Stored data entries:

/-! ### Envelope (42_envelope.md) -/

/-- R176: sample `i` of a running stage is the recurrence applied `i + 1` times, emitted after its update. -/
def Obligations.EnvelopeRecurrence : Prop :=
  ∀ (base m env : F64) (n i : Nat),
    (i < n → (rampBlock base m n env).1[i]? = some ((fun e => fAdd base (fMul e m))^[i + 1] env)) ∧
    (rampBlock base m n env).2 = (fun e => fAdd base (fMul e m))^[n] env

/-- R172, R173, R174, R176 to R179: one block of a stage that is not instantaneous (R173: its length is not 0 and
T / (A + T) is not 1.0), from the multiplier `mult` and the ramp of the stage (`up`, `down`, `off`); the end test is applied
once, after the last sample. SUSTAIN holds the live level, IDLE gives +0.0. -/
def Obligations.EnvelopeStagesOfOneBlock : Prop :=
  ∀ (t : Template) (n : Nat) (env : F64),
    let sl := fMul t.amp t.sus
    let mult := fun (d : Word) (tgt : F64) =>
      Config.fnExp (fMul (fDiv 0x3FF0000000000000#64 (fOfNat d.toNat)) (Config.fnLn (fDiv tgt (fAdd t.amp tgt))))
    let up := rampBlock (fMul (fAdd t.amp t.atgt) (fSub 0x3FF0000000000000#64 (mult t.att t.atgt))) (mult t.att t.atgt) n env
    let down := rampBlock (fMul (fSub sl t.drtgt) (fSub 0x3FF0000000000000#64 (mult t.dec t.drtgt))) (mult t.dec t.drtgt) n env
    let off := rampBlock (fMul (fSub 0#64 t.drtgt) (fSub 0x3FF0000000000000#64 (mult t.rel t.drtgt))) (mult t.rel t.drtgt) n env
    (t.att ≠ 0#32 → fDiv t.atgt (fAdd t.amp t.atgt) ≠ 0x3FF0000000000000#64 → envelopeBlock t n .attack env =
      if fLe t.amp up.2 then ⟨up.1, .decay, t.amp⟩ else ⟨up.1, .attack, up.2⟩) ∧
    (t.dec ≠ 0#32 → fDiv t.drtgt (fAdd t.amp t.drtgt) ≠ 0x3FF0000000000000#64 → envelopeBlock t n .decay env =
      if fLe down.2 sl then ⟨down.1, .sustain, sl⟩ else ⟨down.1, .decay, down.2⟩) ∧
    (t.rel ≠ 0#32 → fDiv t.drtgt (fAdd t.amp t.drtgt) ≠ 0x3FF0000000000000#64 → envelopeBlock t n .release env =
      if fLe off.2 0#64 then ⟨off.1, .idle, 0#64⟩ else ⟨off.1, .release, off.2⟩) ∧
    envelopeBlock t n .sustain env = ⟨List.replicate n sl, .sustain, sl⟩ ∧
    envelopeBlock t n .idle env = ⟨List.replicate n 0#64, .idle, env⟩

/-- R173, R175: which stages are instantaneous (length 0, or T / (A + T) equal to 1.0, as it is for AMP +0.0 and -0.0 whatever
the length), and how a block passes them before its first sample: ATTACK goes on as DECAY from AMP, DECAY becomes SUSTAIN at
the sustain level, RELEASE becomes IDLE at +0.0; so an instantaneous ATTACK before an instantaneous DECAY is at the sustain
level from the first sample. -/
def Obligations.InstantaneousStagesArePassed : Prop :=
  ∀ (t : Template) (n : Nat) (env : F64),
    let level := ⟨List.replicate n (fMul t.amp t.sus), .sustain, fMul t.amp t.sus⟩
    let passed := fun (d : Word) (tgt : F64) => d = 0#32 ∨ fDiv tgt (fAdd t.amp tgt) = 0x3FF0000000000000#64
    (∀ (d : Word) (tgt : F64), instantaneous t d tgt = true ↔ passed d tgt) ∧
    (passed t.att t.atgt → envelopeBlock t n .attack env = envelopeBlock t n .decay t.amp) ∧
    (passed t.dec t.drtgt → envelopeBlock t n .decay env = level) ∧
    (passed t.att t.atgt → passed t.dec t.drtgt → envelopeBlock t n .attack env = level) ∧
    (passed t.rel t.drtgt → envelopeBlock t n .release env = ⟨List.replicate n 0#64, .idle, 0#64⟩) ∧
    (t.amp = 0#64 ∨ t.amp = 0x8000000000000000#64 →
      ∀ (d : Word) (tgt : F64), isPositiveFinite tgt = true → passed d tgt)

/-- R171, R177, R178, R179: a block never moves an envelope backwards through the stages, SUSTAIN is left only by a
release trigger, and IDLE is never left. -/
def Obligations.EnvelopeMovesForward : Prop :=
  ∀ (t : Template) (n : Nat) (est : Stage) (env : F64),
    let e := envelopeBlock t n est env
    (stageCode est).toNat ≤ (stageCode e.est).toNat ∧
    (e.est = .release → est = .release) ∧
    (e.est = .idle → est = .release ∨ est = .idle) ∧
    e.block.length = n

/-! ### Voices and the mixer (44_voice_mixer.md) -/

/-- R227, R229: NOTE_ON with fewer than MAXV voices takes the lowest-numbered free slot, gives the new voice its initial
state, and increments VSEQ; every other voice stays, every other free slot stays free, and nothing else changes. VSEQ =
2^64 - 1 is refused (log entry 6). -/
def Obligations.NoteOnTakesLowestFreeSlot : Prop :=
  ∀ s : State, s.vseq.toNat ≠ 2 ^ 64 - 1 → voiceCount s.voices < s.maxv.toNat → s.maxv.toNat ≤ s.voices.length →
    ∃ (vs : List Voice) (i : Nat) (v : Voice),
      exec .noteOn s = .next { s with voices := vs, vseq := s.vseq + 1#64 } ∧ vs.length = s.voices.length ∧
      FreeSlot s.voices i ∧ (∀ j < i, ∃ u, HoldsVoice s.voices j u) ∧ HoldsVoice vs i v ∧
      v.seq = s.vseq ∧ v.note = s.arg0 ∧ v.amPh = 0#32 ∧ v.amNz = noiseSeedFor s.noiseSeed s.vseq 4 ∧
      v.z = 0#64 ∧ v.fade = 0#16 ∧
      (∀ k, v.osc.get k = ⟨0#32, .attack, 0#64, noiseSeedFor s.noiseSeed s.vseq k.index⟩) ∧
      (∀ j ≠ i, FreeSlot s.voices j → FreeSlot vs j) ∧ (∀ j ≠ i, ∀ u, HoldsVoice s.voices j u → HoldsVoice vs j u)
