-- ==== Sys2Proof/Laws/Ops.lean ====
section
/-! SUPPORT. What the shared operations can do, said once: how a command ends, what each operand check answers, what a
command's run of checks leads to. -/

namespace Sys2Proof.Machine

/-- The two ways a command ends (R274, R275). -/
theorem finish_next {i : Instr} {s t : State} {r : Except ErrCode State} (h : finish i s r = .next t) :
    r = .ok t ∨ ∃ c, r = .error c ∧ t = raiseError c (encode i) s := by
  cases r with
  | ok u => left; simp only [finish, Host.Outcome.next.injEq] at h; rw [h]
  | error c => right; simp only [finish, Host.Outcome.next.injEq] at h; exact ⟨c, rfl, h.symm⟩

@[simp] theorem finish_ok (i : Instr) (s t : State) : finish i s (.ok t) = .next t := rfl
@[simp] theorem finish_error (i : Instr) (s : State) (c : ErrCode) :
    finish i s (.error c) = .next (raiseError c (encode i) s) := rfl

/-- A sequence of checks ends well exactly when each of them does. -/
theorem bind_eq_ok {α β : Type} {x : Except ErrCode α} {f : α → Except ErrCode β} {y : β} :
    (x >>= f) = .ok y ↔ ∃ a, x = .ok a ∧ f a = .ok y := by
  cases x with
  | ok a => exact ⟨fun h => ⟨a, rfl, h⟩, fun ⟨b, hb, h⟩ => by cases hb; exact h⟩
  | error c => exact ⟨fun h => (nomatch h), fun ⟨_, hb, _⟩ => nomatch hb⟩

@[simp] theorem ok_bind {α β : Type} (a : α) (f : α → Except ErrCode β) : ((.ok a : Except ErrCode α) >>= f) = f a := rfl
@[simp] theorem error_bind {α β : Type} (c : ErrCode) (f : α → Except ErrCode β) :
    ((.error c : Except ErrCode α) >>= f) = .error c := rfl
@[simp] theorem pure_eq_ok {α : Type} (a : α) : (pure a : Except ErrCode α) = .ok a := rfl

@[simp] theorem require_true (c : ErrCode) : require true c = .ok () := rfl
@[simp] theorem require_false (c : ErrCode) : require false c = .error c := rfl

theorem require_eq_ok {b : Bool} {c : ErrCode} {u : Unit} : require b c = .ok u ↔ b = true := by
  cases b <;> simp [require]

@[simp] theorem slotOperand_code (j : Slot) : slotOperand (slotCode j) = .ok j := by cases j <;> rfl
@[simp] theorem waveOperand_code (w : Waveform) : waveOperand (waveCode w) = .ok w := by cases w <;> rfl
@[simp] theorem flagOperand_code (f : Bool) : flagOperand (flagCode f) = .ok f := by cases f <;> rfl
@[simp] theorem filterOperand_code (f : FilterType) : filterOperand (filterCode f) = .ok f := by cases f <;> rfl

/-- A slot field outside 0..3 is BAD_SLOT (R94). -/
theorem slotOperand_bad : ∀ k : BitVec 4, 4 ≤ k.toNat → slotOperand k = .error .badSlot := by decide
/-- A slot field in 0..3 is the code of a slot. -/
theorem slotOperand_good : ∀ k : BitVec 4, k.toNat < 4 → ∃ j, k = slotCode j := by
  intro k hk
  have : k = 0#4 ∨ k = 1#4 ∨ k = 2#4 ∨ k = 3#4 := by revert k; decide
  rcases this with h | h | h | h
  · exact ⟨.A, h⟩
  · exact ⟨.B, h⟩
  · exact ⟨.C, h⟩
  · exact ⟨.D, h⟩

theorem waveOperand_bad : ∀ s : BitVec 4, 3 ≤ s.toNat → waveOperand s = .error .reservedField := by decide
theorem flagOperand_bad : ∀ s : BitVec 4, 2 ≤ s.toNat → flagOperand s = .error .reservedField := by decide
theorem filterOperand_bad : ∀ s : BitVec 4, 3 ≤ s.toNat → filterOperand s = .error .reservedField := by decide
theorem presetOperand_bad : ∀ s : BitVec 4, 4 ≤ s.toNat → presetOperand s = .error .reservedField := by decide

/-- Every accepted slot operand comes from its own code. -/
theorem slotOperand_eq_ok {k : BitVec 4} {j : Slot} (h : slotOperand k = .ok j) : k = slotCode j := by
  revert h; revert k j; intro k j
  cases j <;> revert k <;> decide

/-- What the accepted forms of the value operands say. -/
theorem operandUnit_eq_ok {s : State} {x : F64} :
    operandUnit s = .ok x ↔ inUnitRange (operandF64 s) = true ∧ x = operandF64 s := by
  unfold operandUnit
  by_cases h : inUnitRange (operandF64 s) = true
  · rw [if_pos h]
    exact ⟨fun e => ⟨h, by injection e with e; exact e.symm⟩, fun e => by rw [e.2]⟩
  · rw [if_neg h]
    exact ⟨fun e => (nomatch e), fun e => absurd e.1 h⟩
theorem operandOffset_eq_ok {s : State} {x : F64} :
    operandOffset s = .ok x ↔ isPositiveFinite (operandF64 s) = true ∧ x = operandF64 s := by
  unfold operandOffset
  by_cases h : isPositiveFinite (operandF64 s) = true
  · rw [if_pos h]
    exact ⟨fun e => ⟨h, by injection e with e; exact e.symm⟩, fun e => by rw [e.2]⟩
  · rw [if_neg h]
    exact ⟨fun e => (nomatch e), fun e => absurd e.1 h⟩

end Sys2Proof.Machine
end

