-- ==== Sys2Proof/Tests/Slice0.lean ====
section
/-! SUPPORT. Tests with expected results from the spec (the rule or vector of 95_test_vectors.md is named), and for every
statement with hypotheses a concrete state that meets them. -/

namespace Sys2Proof.Tests

set_option Elab.async false

open Sys2Proof.Machine

/-! ### Helpers -/

/-- Whether an answer is a next state of which `p` holds. -/
def answers (r : Result) (p : State → Bool) : Bool :=
  match r with
  | .next t => p t
  | .fault _ => false
  | .refused _ => false

/-- Reset with operands in ARG0 and ARG1. -/
def withArgs (a0 a1 : Word) : State := { State.reset with arg0 := a0, arg1 := a1 }

/-- A square carrier in slot A: `SET_WAVE A, SQUARE`, `SET_PRESENT A, ON`. -/
def squareA : State :=
  { State.reset with
    templates := { State.reset.templates with a := { Template.reset with wave := .square, present := true } } }

/-- A new voice at note `n` with number `q`, as NOTE_ON makes it (R229). -/
def voiceAt (q : BitVec 64) (n : Word) : Voice := newVoice { State.reset with vseq := q, arg0 := n }

/-- Slot A carries, and the voices of seq 0 (note 10) and seq 1 (note 20) sound, MAXV 2. -/
def twoVoices : State :=
  { squareA with
    voices := [voiceAt 0#64 10#32, Voice.reset, voiceAt 1#64 20#32, Voice.reset]
    vseq := 2#64
    maxv := 2#8
    arg0 := 10#32 }

/-- Slot A modulates slot B, both present. -/
def aToB : State :=
  { State.reset with
    templates :=
      { State.reset.templates with
        a := { Template.reset with present := true, targets := 0b0010#4 }
        b := { Template.reset with present := true } } }

/-- All four slots present, no targets. -/
def allPresent : State :=
  { State.reset with templates := Quad.ofFn fun _ => { Template.reset with present := true } }

/-- A graph whose edges all lead to a later slot is acyclic. -/
theorem acyclic_of_rising {ts : Quad Template} (h : ∀ a b, edge ts a b = true → a.index < b.index) : Acyclic ts := by
  have step : ∀ a b, Relation.TransGen (fun x y => edge ts x y = true) a b → a.index < b.index := by
    intro a b hab
    induction hab with
    | single e => exact h _ _ e
    | tail _ e ih => exact Nat.lt_trans ih (h _ _ e)
  exact fun k hk => Nat.lt_irrefl _ (step k k hk)

/-- A slot that modulates itself makes the graph cyclic (R210). -/
theorem not_acyclic_of_loop {ts : Quad Template} (k : Slot) (h : edge ts k k = true) : ¬ Acyclic ts :=
  fun ha => ha k (.single h)

theorem acyclic_reset : Acyclic State.reset.templates :=
  acyclic_of_rising (by intro a b; cases a <;> cases b <;> decide)
theorem acyclic_squareA : Acyclic squareA.templates := acyclic_of_rising (by intro a b; cases a <;> cases b <;> decide)
theorem acyclic_aToB : Acyclic aToB.templates := acyclic_of_rising (by intro a b; cases a <;> cases b <;> decide)

/-! ### WellFormed: each check refuses an ill-formed term (R92, R94) -/

theorem test_wf_slot : (Instr.setFreq 4#4).wellFormed = false ∧ (Instr.setFreq 3#4).wellFormed = true := by decide
theorem test_wf_flag : (Instr.setIrqEn 2#4).wellFormed = false ∧ (Instr.setIrqEn 1#4).wellFormed = true := by decide
theorem test_wf_three : (Instr.setPass 3#4).wellFormed = false ∧ (Instr.setAmWave 2#4).wellFormed = true := by decide
theorem test_wf_preset : (Instr.applyPreset 4#4).wellFormed = false ∧ (Instr.applyPreset 3#4).wellFormed = true := by
  decide
theorem test_wf_both : (Instr.setWave 4#4 0#4).wellFormed = false ∧ (Instr.setWave 0#4 3#4).wellFormed = false ∧
    (Instr.setPresent 3#4 1#4).wellFormed = true := by decide

/-! ### Decoding: each row's word written out from its pattern `RRRRRRRRRRRRRRRRSSSSKKKKOOOOOOOO` (R91, R96) -/

theorem test_decode_system :
    decode 0b0000000000000000_0000_0000_00000000#32 = .ok .nop ∧
    decode 0b0000000000000000_0000_0000_00000001#32 = .ok .clearErr ∧
    decode 0b0000000000000000_0000_0000_00000010#32 = .ok .softReset ∧
    decode 0b0000000000000000_0001_0000_00000011#32 = .ok (.setIrqEn 1#4) ∧
    decode 0b0000000000000000_0000_0000_00000100#32 = .ok .setMaxv ∧
    decode 0b0000000000000000_0000_0000_00000101#32 = .ok .setSeed := by decide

TASK DIRECTIONS >>
Look above for the line with "once, after the" and the line with "let up := rampBlock". Write out those two lines and all the lines between them, exactly, and no others.

THE ANSWER >>
once, after the last sample. SUSTAIN holds the live level, IDLE gives +0.0. -/
def Obligations.EnvelopeStagesOfOneBlock : Prop :=
  ∀ (t : Template) (n : Nat) (env : F64),
    let sl := fMul t.amp t.sus
    let mult := fun (d : Word) (tgt : F64) =>
      Config.fnExp (fMul (fDiv 0x3FF0000000000000#64 (fOfNat d.toNat)) (Config.fnLn (fDiv tgt (fAdd t.amp tgt))))
    let up := rampBlock (fMul (fAdd t.amp t.atgt) (fSub 0x3FF0000000000000#64 (mult t.att t.atgt))) (mult t.att t.atgt) n env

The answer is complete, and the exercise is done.